Does this person need a boundary? If I am with a person who doesn't make me feel safe. If I am triggered and I can't stay present with the emotional turmoil inside. If this person regularly brings out the worst in me and is draining. In these instances a boundary is probably needed. A hard stop. A high quality no. I am not in a place to deal with you so...goodbye, AND sometimes the goodbye needs to be final.

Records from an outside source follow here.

/-! ### Traps, contexts and system words (class 0xD) -/

/-- Taking a trap outside trap mode (R389, R390): the fibre's loads complete, and the live threads of the trapping word's issue
group wait in trap mode, with where every thread stood, its governance and its waits kept for the return; every other thread
keeps its address. Entry waits while the array holds operations of the fibre. Then its queue drains, and the trap is that of the
older word where a store faults, the model's reading (assumption 79); the handler is entered once the record has a place. A
handler's entry (R389, R390, R397): the record of 64 bytes is appended to the context's trap ring and the core's sequence number
advances; the handler's threads go to the KD's trap vector, and its h registers hold the record. A trap in trap mode (R391): its
record goes to the host ring, the fibre stops, and its context faults. -/
def Obligations.TrapsAreTaken : Prop :=
  (
    (∀ (s : State) (r : FibRef) (t : TrapInfo) (f g : Fibre), s.fib r = some f → f.trap = none → (s.settleLoads r).fib r = some g →
      ∃ x : Fibre,
        x.trap = some { info := t, lanes := t.group &&& g.live, hregs := Vector.replicate 16 (splat 0), back := g.pcs, gov := g.gov
                        waits := g.waits, waiting := true, stopped := false } ∧
        x.pcs = g.pcs ∧ x.live = g.live ∧ x.waits = [] ∧ x.regs = g.regs ∧ x.preds = g.preds ∧ x.log = g.log ∧ x.queue = g.queue ∧
        (∀ b : Fin 4, (x.latches[b]).2 = 0) ∧ s.takeTrap r t = ((s.settleLoads r).setFib r x).proceedTrap r) ∧
    (∀ (v : State) (r : FibRef) (f : Fibre) (z : TrapFrame), v.fib r = some f → f.trap = some z → z.waiting = true →
      (v.arrayBusy r .fibre = true → v.proceedTrap r = v) ∧
      (∀ (u : State) (o : Option TrapInfo) (w : Fibre), v.arrayBusy r .fibre = false → v.drain r = (u, o) → u.fib r = some w →
        (o.getD z.info).race = [] → ∃ (n : TrapInfo) (y : Fibre),
          n.cause = (o.getD z.info).cause ∧ n.pc = (o.getD z.info).pc ∧ n.mask = (o.getD z.info).mask ∧ n.sub = (o.getD z.info).sub ∧
          n.lane = (o.getD z.info).lane ∧ n.addr = (o.getD z.info).addr ∧
          n.w34 = (o.getD z.info).w34 ||| BitVec.ofNat 32 w.logMasks ∧
          n.resume = (if (o.getD z.info).after then w.resumeOf (o.getD z.info).group (o.getD z.info).resume else (o.getD z.info).resume) ∧
          y.trap = some { z with info := n, lanes := (o.getD z.info).group &&& w.live } ∧ y.pcs = w.pcs ∧ y.live = w.live ∧
          (∀ k, k < 32 → ((o.getD z.info).group &&& w.live).getLsbD k = true → (y.gov.toList.getD k ⟨1, 0, 0⟩).left = 0) ∧
          v.proceedTrap r = (if (u.setFib r y).trapRoom r n.cause then (u.setFib r y).enterHandler r n else u.setFib r y)))
  ) ∧
  (
    ∀ (s : State) (r : FibRef) (t : TrapInfo) (f : Fibre) (z : TrapFrame), s.fib r = some f → f.trap = some z → t.cause ≠ 0x28 →
      (s.launchOf r.wg).trapVec ≠ 0 →
      let ws := s.trapWords r t false true
      let place := if s.hasRing (s.ctxOf r.wg) 0 then s.ringPlace (s.ctxOf r.wg) 0 else 0
      (t.race = [] → ws.length = 16 ∧ (recordBytes ws).length = 64) ∧
      s.enterHandler r t = ((s.ringAppend (s.ctxOf r.wg) 0 (recordBytes ws)).bumpSeq (s.coreOf r.wg)).modFib r (fun g => { g with
          trap := g.trap.map (fun y => { y with waiting := false, info := t, hregs := handlerRegs t ws place })
          pcs := g.pcs.mapIdx (fun i p => if (g.trap.map (fun y : TrapFrame => y.lanes.getLsbD i)).getD false then (s.launchOf r.wg).trapVec else p) })
  ) ∧
  (
    ∀ (s : State) (r : FibRef) (t : TrapInfo) (f : Fibre) (z : TrapFrame), s.fib r = some f → f.trap = some z →
      s.takeTrap r t = ((((s.hostAppend (recordBytes (s.trapWords r t true false))).bumpSeq (s.coreOf r.wg)).modFib r (fun g => { g with
        trap := g.trap.map (fun y => { y with stopped := true }) })).oweFault (s.ctxOf r.wg) t.cause)
  )
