/-- A name after the sweep: as before, or unmapped because every live thread has released it. -/
theorem regOpt_sweep {s : State} {r : FibRef} {f : Fibre} (hf : s.fib r = some f) (n : Nat) :
    (s.sweep r).regOpt r n = s.regOpt r n ∨
      ((s.sweep r).regOpt r n = none ∧ f.freed n = true ∧ f.isH n = false ∧ s.windowOf r n = none) := by
  obtain ⟨rg, rl, hg, hfind⟩ := fib_sweep hf
  have hc : Calm s (s.sweep r) r := (Calm.refl s r).sweep
  cases hx : f.freed n with
  | false =>
    left
    refine regOpt_congr hc hf hg (windows_sweep s r r.wg) ?_
    simp only [Fibre.ownReg, hfind, hx, Bool.false_eq_true, if_false]; rfl
  | true =>
    rw [regOpt_eq hg, regOpt_eq hf, windowOf_calm hc]
    have h1 : ({ f with regs := rg, released := rl } : Fibre).isH n = f.isH n := rfl
    rw [h1]
    split
    · rename_i hH
      left
      obtain ⟨t, ht, -, hn⟩ := isH_frame hH
      have ht2 : ({ f with regs := rg, released := rl } : Fibre).handler = some t := ht
      simp [Fibre.ownReg, ht, ht2, hn]
    · rename_i hH
      cases hwin : s.windowOf r n with
      | some x =>
        left
        dsimp only
        rw [windowReg_congr (windows_sweep s r r.wg)]
      | none =>
        right
        refine ⟨?_, rfl, by simpa using hH, rfl⟩
        dsimp only
        unfold Fibre.ownReg
        have ht2 : ({ f with regs := rg, released := rl } : Fibre).handler = f.handler := rfl
        rw [ht2]
        cases ht : f.handler with
        | none => simp [hfind, hx]
        | some t =>
          have : ¬ n < 16 := by simp [Fibre.isH, ht] at hH; omega
          simp [this, hfind, hx]

/-- The part of a finished word after the sweep. -/
def State.afterSweep (s : State) (h : Hdr) (a : Act) (pj : Nat) : State :=
  let s := s.modFib a.ref (fun f => { f with
    delayUntil := if h.delay == 0 then f.delayUntil else s.tick + h.delay.toNat + 1
    redo := if f.redo.map (·.1) == some a.pc then none else f.redo })
  let s := if h.y || a.gov.left != 0 then s.switchPoint a.ref else s
  let s := s.countWord a.ref.wg
  if (Map.find s.wgs a.ref.wg).isSome then s.charge (s.ctxOf a.ref.wg) pj else s

theorem finish_eq (s : State) (h : Hdr) (a : Act) (pj : Nat) : s.finish h a pj = (s.sweep a.ref).afterSweep h a pj := rfl

theorem switchPoint_wgs (s : State) (r : FibRef) : (s.switchPoint r).wgs = s.wgs ∧ (s.switchPoint r).launches = s.launches := by
  unfold State.switchPoint
  dsimp only
  split
  · exact ⟨rfl, rfl⟩
  · exact ⟨rfl, rfl⟩

theorem regOpt_afterSweep (s : State) (h : Hdr) (a : Act) (pj : Nat) (n : Nat) :
    (s.afterSweep h a pj).regOpt a.ref n = s.regOpt a.ref n := by
  have h1 : (s.modFib a.ref (fun f => { f with
      delayUntil := if h.delay == 0 then f.delayUntil else s.tick + h.delay.toNat + 1
      redo := if f.redo.map (·.1) == some a.pc then none else f.redo })).regOpt a.ref n = s.regOpt a.ref n := by
    apply regOpt_modFib <;> intro _ <;> rfl
  unfold State.afterSweep
  dsimp only
  generalize (s.modFib a.ref _) = x at h1 ⊢
  have h2 : (if (h.y || a.gov.left != 0) = true then x.switchPoint a.ref else x).regOpt a.ref n = x.regOpt a.ref n := by
    split
    · exact regOpt_of_wgs (switchPoint_wgs x a.ref).1 (switchPoint_wgs x a.ref).2 _ _
    · rfl
  generalize (if (h.y || a.gov.left != 0) = true then x.switchPoint a.ref else x) = y at h2 ⊢
  have h3 : (y.countWord a.ref.wg).regOpt a.ref n = y.regOpt a.ref n := by
    unfold State.countWord; apply regOpt_modWg <;> intro _ <;> rfl
  generalize y.countWord a.ref.wg = z at h3 ⊢
  rw [← h1, ← h2, ← h3]
  split
  · exact regOpt_of_wgs rfl rfl _ _
  · rfl

theorem fib_afterSweep {s : State} {h : Hdr} {a : Act} {pj : Nat} {f : Fibre} (hf : s.fib a.ref = some f) :
    ∃ d r, (s.afterSweep h a pj).fib a.ref = some { f with delayUntil := d, redo := r } := by
  have h1 := fib_modFib_same hf (fun f => { f with
      delayUntil := if h.delay == 0 then f.delayUntil else s.tick + h.delay.toNat + 1
      redo := if f.redo.map (·.1) == some a.pc then none else f.redo })
  refine ⟨_, _, Eq.trans ?_ h1⟩
  unfold State.afterSweep
  dsimp only
  generalize (s.modFib a.ref _) = x
  have h2 : (if (h.y || a.gov.left != 0) = true then x.switchPoint a.ref else x).fib a.ref = x.fib a.ref := by
    split
    · exact fib_of_wgs (switchPoint_wgs x a.ref).1 _
    · rfl
  generalize (if (h.y || a.gov.left != 0) = true then x.switchPoint a.ref else x) = y at h2 ⊢
  have h3 : (y.countWord a.ref.wg).fib a.ref = y.fib a.ref := by
    unfold State.countWord; apply fib_modWg_keep; intro _; rfl
  generalize y.countWord a.ref.wg = z at h3 ⊢
  rw [← h2, ← h3]
  split <;> rfl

Does this person need transparency? Am I in a good place where I feel rested and connected with my essence. Am I able see any emotional triggers inside and sit with the tides as they rise and fall. Am I feeling safe enough to tell my story? Is my self-compassion well full where I can extend that compassion to others. If the answer is mostly yes then maybe becoming clear and letting whatever low vibes the other person is bringing to the encounter go right through you with minimal disturbance. Maybe this is an encounter you can be with, enjoy, serve someone and learn something about yourself.